Work request | Everything in the data below is left aside except the lines from the one containing "prev := (List.range" through the one containing "let dec := fun k => d.bandDecide k"; repeat those exactly.

Provided records |
= = = = =
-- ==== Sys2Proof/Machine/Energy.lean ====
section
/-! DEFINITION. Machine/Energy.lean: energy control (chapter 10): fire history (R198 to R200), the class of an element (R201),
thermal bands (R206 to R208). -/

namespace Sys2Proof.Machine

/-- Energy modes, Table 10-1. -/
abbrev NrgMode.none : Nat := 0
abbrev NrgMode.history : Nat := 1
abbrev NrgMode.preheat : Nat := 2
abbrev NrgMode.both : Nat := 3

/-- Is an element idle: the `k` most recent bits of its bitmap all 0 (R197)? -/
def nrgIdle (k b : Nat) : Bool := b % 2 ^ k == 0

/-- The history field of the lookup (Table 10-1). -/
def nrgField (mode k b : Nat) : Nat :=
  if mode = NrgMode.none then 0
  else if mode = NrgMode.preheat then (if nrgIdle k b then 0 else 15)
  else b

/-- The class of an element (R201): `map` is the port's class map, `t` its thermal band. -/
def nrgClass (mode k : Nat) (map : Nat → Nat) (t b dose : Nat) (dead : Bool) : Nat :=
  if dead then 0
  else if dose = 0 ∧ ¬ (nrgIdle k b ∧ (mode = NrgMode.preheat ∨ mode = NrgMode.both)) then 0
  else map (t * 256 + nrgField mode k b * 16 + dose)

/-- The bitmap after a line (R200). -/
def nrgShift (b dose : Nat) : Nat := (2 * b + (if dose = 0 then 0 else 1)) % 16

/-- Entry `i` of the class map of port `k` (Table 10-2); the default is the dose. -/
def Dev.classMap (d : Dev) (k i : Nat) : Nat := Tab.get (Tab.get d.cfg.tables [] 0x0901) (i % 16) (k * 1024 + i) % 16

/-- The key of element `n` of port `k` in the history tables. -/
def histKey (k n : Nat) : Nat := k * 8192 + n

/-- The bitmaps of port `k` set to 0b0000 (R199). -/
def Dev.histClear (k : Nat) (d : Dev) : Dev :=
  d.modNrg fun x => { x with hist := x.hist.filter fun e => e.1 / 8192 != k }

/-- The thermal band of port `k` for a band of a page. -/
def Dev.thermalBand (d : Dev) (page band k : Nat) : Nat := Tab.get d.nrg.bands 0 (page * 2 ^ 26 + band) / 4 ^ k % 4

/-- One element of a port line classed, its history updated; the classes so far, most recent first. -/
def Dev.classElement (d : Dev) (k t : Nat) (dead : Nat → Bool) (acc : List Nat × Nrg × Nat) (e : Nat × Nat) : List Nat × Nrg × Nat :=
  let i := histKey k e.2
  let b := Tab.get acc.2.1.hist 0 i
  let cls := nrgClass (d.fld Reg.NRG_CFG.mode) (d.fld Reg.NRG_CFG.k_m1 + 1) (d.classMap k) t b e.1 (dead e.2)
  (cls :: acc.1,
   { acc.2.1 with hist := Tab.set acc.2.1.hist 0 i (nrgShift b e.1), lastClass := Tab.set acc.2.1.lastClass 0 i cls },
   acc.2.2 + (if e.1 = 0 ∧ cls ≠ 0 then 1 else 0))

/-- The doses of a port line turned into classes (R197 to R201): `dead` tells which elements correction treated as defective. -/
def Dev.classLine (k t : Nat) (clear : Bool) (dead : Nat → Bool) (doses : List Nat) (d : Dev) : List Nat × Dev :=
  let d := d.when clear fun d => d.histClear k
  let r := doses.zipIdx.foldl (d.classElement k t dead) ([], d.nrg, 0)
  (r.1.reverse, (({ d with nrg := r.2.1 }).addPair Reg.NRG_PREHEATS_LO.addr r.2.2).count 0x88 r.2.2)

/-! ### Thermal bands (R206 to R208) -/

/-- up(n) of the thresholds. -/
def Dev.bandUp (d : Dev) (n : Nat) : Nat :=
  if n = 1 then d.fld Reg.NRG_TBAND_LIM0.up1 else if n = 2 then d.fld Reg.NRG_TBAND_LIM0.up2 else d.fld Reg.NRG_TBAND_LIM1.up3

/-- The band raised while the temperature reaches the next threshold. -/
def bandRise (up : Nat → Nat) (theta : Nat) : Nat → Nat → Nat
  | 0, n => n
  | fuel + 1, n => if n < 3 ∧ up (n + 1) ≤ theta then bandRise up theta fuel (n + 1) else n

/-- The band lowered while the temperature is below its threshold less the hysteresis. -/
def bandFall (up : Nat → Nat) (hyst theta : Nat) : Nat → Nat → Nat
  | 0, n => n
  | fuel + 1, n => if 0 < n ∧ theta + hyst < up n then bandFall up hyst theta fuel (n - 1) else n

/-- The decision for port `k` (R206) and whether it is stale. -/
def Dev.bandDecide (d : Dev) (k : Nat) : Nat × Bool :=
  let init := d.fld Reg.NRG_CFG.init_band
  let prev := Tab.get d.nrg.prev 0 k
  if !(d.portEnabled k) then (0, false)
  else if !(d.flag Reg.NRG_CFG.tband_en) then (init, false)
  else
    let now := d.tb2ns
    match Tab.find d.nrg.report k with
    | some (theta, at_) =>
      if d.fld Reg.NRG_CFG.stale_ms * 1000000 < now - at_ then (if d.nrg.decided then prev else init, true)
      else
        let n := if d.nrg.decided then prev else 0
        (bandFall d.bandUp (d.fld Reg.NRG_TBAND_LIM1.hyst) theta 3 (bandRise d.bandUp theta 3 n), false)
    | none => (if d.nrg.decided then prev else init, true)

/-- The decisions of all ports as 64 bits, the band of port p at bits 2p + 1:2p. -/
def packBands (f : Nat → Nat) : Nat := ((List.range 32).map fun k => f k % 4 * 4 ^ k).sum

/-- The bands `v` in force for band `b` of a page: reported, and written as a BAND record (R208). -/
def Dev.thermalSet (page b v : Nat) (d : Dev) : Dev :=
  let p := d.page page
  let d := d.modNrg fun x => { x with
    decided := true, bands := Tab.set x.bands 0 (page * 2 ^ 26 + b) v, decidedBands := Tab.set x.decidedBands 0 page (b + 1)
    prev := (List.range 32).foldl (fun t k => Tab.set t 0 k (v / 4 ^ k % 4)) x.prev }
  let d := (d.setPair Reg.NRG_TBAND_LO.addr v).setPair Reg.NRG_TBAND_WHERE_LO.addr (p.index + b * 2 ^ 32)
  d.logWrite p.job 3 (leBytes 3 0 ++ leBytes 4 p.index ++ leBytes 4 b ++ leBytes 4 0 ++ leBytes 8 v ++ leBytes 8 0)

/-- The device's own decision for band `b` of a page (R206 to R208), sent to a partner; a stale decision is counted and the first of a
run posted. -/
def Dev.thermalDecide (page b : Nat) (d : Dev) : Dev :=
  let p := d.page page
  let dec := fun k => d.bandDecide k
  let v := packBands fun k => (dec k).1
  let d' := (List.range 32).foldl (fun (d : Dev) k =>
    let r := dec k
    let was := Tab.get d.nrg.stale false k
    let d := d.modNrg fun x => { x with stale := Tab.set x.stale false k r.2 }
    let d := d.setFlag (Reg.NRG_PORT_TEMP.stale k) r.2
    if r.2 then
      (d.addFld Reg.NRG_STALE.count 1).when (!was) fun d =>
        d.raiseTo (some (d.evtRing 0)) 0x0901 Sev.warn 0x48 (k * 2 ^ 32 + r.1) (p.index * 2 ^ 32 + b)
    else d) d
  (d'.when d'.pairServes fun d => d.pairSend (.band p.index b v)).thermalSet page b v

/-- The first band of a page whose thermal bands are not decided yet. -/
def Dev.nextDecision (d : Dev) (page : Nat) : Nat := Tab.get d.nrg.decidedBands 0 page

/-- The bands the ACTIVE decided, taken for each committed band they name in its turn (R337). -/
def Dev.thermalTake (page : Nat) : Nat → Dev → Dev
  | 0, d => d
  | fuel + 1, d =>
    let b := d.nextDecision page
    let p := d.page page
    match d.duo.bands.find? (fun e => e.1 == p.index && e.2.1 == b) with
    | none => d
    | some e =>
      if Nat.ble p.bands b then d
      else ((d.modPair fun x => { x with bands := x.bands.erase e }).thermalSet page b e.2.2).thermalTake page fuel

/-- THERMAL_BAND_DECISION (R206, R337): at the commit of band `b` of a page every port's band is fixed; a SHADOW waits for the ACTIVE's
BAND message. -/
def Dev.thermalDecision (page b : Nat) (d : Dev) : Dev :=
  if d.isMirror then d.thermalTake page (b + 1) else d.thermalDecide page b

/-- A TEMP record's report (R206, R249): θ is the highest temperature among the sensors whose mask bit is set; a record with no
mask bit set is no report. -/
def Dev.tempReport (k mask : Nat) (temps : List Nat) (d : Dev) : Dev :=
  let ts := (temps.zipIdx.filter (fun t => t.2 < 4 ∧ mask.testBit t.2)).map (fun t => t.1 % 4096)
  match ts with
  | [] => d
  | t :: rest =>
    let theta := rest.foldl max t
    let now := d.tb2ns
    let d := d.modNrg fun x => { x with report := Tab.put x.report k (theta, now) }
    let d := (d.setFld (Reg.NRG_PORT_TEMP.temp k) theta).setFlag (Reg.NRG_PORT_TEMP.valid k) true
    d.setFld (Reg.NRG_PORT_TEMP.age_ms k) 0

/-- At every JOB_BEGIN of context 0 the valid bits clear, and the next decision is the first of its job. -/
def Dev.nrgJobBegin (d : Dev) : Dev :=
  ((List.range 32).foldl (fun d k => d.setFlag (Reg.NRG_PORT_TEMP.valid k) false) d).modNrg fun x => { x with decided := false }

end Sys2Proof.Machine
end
= = = = =
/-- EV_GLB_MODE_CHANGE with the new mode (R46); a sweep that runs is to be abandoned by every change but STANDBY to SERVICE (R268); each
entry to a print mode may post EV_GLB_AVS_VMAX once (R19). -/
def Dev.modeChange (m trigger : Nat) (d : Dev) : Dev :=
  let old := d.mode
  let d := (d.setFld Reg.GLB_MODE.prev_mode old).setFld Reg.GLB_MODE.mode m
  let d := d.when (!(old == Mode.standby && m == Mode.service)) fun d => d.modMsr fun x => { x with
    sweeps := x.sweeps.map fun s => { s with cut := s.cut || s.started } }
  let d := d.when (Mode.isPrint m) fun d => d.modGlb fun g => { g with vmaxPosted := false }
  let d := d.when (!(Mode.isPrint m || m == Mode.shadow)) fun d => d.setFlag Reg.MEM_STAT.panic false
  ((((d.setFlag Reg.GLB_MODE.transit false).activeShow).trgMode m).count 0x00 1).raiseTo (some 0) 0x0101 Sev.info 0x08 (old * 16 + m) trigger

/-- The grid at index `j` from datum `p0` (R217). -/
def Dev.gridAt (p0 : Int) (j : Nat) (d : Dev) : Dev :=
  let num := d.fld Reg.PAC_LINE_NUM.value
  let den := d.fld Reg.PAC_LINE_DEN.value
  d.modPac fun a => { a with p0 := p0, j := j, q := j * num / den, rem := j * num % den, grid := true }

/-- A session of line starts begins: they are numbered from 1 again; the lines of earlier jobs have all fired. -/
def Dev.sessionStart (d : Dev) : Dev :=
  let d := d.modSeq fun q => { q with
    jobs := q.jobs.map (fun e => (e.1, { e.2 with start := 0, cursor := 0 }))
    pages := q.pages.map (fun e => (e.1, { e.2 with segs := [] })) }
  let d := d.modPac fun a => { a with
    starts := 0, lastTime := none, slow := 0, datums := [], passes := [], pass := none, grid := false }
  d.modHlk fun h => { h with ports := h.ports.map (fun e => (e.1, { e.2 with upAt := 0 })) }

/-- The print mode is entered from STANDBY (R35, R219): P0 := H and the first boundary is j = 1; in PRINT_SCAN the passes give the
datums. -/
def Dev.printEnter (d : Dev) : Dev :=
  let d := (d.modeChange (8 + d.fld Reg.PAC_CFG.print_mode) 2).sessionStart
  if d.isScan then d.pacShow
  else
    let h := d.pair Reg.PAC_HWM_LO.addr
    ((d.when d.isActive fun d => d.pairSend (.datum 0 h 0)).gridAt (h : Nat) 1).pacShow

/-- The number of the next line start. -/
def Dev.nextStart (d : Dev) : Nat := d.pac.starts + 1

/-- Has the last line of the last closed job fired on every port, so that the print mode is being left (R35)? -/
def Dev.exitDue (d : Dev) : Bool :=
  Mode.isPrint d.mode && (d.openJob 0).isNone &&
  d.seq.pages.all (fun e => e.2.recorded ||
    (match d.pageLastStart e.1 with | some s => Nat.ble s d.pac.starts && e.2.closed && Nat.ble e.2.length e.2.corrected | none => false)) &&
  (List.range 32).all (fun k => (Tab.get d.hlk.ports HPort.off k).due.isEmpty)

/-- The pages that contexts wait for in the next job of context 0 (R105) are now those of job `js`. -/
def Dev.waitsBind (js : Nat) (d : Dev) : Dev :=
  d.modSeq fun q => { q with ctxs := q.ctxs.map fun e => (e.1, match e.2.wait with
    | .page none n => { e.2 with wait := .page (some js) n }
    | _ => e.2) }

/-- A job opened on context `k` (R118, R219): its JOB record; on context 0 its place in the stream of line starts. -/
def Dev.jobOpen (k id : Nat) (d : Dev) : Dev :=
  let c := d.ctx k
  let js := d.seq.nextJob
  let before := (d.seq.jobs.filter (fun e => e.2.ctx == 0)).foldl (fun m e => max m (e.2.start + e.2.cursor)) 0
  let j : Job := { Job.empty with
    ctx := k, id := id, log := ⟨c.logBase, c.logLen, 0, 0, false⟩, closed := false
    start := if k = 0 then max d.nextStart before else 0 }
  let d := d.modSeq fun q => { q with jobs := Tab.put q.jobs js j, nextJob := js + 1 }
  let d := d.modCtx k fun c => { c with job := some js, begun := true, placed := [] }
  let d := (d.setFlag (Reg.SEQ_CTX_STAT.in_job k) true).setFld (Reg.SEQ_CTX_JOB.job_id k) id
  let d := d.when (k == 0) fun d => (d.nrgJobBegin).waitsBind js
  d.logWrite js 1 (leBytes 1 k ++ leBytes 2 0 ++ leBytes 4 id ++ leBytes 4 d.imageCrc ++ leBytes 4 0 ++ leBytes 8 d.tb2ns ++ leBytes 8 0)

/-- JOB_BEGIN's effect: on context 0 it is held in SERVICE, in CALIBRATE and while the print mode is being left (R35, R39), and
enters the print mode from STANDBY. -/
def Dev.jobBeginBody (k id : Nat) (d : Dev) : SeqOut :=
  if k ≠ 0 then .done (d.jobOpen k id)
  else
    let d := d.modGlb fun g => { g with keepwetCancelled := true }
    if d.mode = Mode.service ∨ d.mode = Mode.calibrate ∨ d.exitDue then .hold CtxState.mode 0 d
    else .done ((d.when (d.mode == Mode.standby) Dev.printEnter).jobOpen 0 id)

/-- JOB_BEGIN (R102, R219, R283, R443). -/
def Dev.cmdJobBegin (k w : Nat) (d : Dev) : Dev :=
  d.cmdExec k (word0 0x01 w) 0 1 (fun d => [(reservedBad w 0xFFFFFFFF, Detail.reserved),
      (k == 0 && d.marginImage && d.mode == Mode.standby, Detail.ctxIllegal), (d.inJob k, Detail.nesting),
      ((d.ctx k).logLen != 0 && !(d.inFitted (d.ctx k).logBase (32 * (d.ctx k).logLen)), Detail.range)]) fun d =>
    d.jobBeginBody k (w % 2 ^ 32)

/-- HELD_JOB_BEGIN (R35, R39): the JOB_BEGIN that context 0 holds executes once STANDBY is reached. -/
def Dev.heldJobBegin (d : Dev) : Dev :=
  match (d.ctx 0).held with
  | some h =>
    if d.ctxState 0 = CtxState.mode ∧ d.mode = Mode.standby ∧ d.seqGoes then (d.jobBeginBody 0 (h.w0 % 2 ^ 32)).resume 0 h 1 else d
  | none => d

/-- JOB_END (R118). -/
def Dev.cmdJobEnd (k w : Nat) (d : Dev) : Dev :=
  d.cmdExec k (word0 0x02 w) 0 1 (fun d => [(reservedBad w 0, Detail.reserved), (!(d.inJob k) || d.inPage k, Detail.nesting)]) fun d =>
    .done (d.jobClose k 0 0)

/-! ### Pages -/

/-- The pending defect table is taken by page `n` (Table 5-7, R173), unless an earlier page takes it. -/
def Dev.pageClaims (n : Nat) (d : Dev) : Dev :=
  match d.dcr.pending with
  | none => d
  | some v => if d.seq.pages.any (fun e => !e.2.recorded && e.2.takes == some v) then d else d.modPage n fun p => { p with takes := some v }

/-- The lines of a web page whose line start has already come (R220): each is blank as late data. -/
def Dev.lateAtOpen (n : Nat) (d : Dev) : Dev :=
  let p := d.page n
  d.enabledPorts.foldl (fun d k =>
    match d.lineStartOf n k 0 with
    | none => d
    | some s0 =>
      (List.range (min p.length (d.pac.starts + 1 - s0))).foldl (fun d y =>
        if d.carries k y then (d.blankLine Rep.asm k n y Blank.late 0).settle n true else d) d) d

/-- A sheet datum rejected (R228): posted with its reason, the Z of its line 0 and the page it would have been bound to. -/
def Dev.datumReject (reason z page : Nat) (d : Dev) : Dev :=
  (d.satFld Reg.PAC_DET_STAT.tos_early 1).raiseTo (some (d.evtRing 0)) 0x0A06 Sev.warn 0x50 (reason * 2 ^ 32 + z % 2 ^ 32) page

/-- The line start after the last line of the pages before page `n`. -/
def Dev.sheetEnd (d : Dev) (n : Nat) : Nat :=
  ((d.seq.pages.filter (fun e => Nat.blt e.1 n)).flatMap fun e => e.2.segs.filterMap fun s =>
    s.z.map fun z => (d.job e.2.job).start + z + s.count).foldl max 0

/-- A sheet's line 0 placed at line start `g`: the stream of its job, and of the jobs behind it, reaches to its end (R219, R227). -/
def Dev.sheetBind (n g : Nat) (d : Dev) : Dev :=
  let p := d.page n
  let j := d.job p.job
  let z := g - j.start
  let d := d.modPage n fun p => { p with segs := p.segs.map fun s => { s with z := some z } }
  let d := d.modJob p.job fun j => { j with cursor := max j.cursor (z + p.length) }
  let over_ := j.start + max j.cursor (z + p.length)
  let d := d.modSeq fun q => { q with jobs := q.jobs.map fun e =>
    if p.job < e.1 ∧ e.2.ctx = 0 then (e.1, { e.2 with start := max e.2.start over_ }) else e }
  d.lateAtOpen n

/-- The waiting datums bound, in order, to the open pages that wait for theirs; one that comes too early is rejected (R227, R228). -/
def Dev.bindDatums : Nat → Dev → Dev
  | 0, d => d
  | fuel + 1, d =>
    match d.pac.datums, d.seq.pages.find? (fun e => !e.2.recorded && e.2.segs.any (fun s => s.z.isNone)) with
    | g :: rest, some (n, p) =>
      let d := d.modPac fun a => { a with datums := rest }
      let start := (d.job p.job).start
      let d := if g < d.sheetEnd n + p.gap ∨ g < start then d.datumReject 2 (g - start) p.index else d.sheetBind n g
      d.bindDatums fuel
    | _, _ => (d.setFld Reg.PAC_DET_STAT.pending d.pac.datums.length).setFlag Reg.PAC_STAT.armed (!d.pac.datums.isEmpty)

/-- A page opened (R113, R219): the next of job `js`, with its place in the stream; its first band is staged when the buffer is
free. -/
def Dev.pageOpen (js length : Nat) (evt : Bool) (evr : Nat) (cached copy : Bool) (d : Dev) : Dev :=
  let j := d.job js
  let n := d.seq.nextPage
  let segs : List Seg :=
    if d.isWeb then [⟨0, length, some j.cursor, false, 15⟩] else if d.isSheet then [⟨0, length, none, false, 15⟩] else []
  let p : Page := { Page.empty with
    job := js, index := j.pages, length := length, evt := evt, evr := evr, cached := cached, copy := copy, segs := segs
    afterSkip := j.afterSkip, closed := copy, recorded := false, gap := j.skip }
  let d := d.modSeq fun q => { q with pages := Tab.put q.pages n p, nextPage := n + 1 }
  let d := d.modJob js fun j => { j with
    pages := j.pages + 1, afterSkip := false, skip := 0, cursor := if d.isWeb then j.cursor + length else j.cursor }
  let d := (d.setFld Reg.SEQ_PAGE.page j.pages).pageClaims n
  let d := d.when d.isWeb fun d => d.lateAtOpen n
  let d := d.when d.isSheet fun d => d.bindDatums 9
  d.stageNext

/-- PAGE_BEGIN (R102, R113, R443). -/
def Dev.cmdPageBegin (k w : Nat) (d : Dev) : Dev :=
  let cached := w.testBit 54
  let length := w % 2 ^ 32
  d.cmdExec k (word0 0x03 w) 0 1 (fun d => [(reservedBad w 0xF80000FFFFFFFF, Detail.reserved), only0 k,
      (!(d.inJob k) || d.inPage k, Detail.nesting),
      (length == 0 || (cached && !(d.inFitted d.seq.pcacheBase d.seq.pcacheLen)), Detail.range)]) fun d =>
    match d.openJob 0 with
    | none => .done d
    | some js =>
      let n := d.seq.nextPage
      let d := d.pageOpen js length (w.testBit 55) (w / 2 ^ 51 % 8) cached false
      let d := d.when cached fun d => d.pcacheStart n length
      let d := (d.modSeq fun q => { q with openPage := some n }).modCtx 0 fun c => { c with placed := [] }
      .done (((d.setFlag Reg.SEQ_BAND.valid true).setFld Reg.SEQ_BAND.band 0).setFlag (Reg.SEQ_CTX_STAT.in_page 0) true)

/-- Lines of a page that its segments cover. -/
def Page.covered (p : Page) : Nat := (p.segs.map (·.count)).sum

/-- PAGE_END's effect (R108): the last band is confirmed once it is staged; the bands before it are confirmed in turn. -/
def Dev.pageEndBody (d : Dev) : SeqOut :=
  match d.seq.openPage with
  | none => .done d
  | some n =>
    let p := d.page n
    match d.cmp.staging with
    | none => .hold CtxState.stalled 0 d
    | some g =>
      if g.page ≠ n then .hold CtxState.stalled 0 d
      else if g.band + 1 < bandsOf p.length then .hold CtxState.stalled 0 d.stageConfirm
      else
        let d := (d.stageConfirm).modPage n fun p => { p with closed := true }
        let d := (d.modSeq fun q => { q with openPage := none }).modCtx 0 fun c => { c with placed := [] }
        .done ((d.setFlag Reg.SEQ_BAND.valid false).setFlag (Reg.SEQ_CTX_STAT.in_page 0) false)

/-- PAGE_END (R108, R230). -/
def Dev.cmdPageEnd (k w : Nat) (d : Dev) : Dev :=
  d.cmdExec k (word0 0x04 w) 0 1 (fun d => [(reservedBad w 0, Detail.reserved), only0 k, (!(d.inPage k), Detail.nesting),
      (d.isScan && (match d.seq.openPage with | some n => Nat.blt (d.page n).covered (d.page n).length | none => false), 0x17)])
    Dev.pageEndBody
= = = = =
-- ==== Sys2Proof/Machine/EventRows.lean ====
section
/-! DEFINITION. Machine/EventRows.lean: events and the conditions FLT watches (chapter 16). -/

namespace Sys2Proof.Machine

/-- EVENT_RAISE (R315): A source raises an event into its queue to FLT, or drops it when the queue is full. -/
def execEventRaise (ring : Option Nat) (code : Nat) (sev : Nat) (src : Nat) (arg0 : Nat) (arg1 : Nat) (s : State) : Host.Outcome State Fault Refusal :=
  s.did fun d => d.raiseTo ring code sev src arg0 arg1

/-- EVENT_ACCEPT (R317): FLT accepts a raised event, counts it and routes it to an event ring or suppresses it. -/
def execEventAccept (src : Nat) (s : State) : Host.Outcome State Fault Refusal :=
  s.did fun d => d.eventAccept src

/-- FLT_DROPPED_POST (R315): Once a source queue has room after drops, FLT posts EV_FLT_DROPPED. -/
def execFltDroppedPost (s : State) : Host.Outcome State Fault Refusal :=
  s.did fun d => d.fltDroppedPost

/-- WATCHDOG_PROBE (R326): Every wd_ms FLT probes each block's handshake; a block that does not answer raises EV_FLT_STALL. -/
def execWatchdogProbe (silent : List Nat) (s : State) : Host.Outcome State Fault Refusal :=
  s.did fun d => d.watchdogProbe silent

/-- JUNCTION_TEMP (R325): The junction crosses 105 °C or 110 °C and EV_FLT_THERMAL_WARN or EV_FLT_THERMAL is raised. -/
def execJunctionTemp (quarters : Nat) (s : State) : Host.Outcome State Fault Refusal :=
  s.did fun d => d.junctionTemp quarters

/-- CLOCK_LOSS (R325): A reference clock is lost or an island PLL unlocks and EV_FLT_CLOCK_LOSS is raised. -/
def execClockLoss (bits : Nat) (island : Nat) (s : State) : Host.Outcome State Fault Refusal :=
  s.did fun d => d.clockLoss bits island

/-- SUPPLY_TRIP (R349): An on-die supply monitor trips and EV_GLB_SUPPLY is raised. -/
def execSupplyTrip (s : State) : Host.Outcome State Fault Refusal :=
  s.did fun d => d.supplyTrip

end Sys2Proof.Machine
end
= = = = =
Answer box |
    prev := (List.range 32).foldl (fun t k => Tab.set t 0 k (v / 4 ^ k % 4)) x.prev }
  let d := (d.setPair Reg.NRG_TBAND_LO.addr v).setPair Reg.NRG_TBAND_WHERE_LO.addr (p.index + b * 2 ^ 32)
  d.logWrite p.job 3 (leBytes 3 0 ++ leBytes 4 p.index ++ leBytes 4 b ++ leBytes 4 0 ++ leBytes 8 v ++ leBytes 8 0)

/-- The device's own decision for band `b` of a page (R206 to R208), sent to a partner; a stale decision is counted and the first of a
run posted. -/
def Dev.thermalDecide (page b : Nat) (d : Dev) : Dev :=
  let p := d.page page
  let dec := fun k => d.bandDecide k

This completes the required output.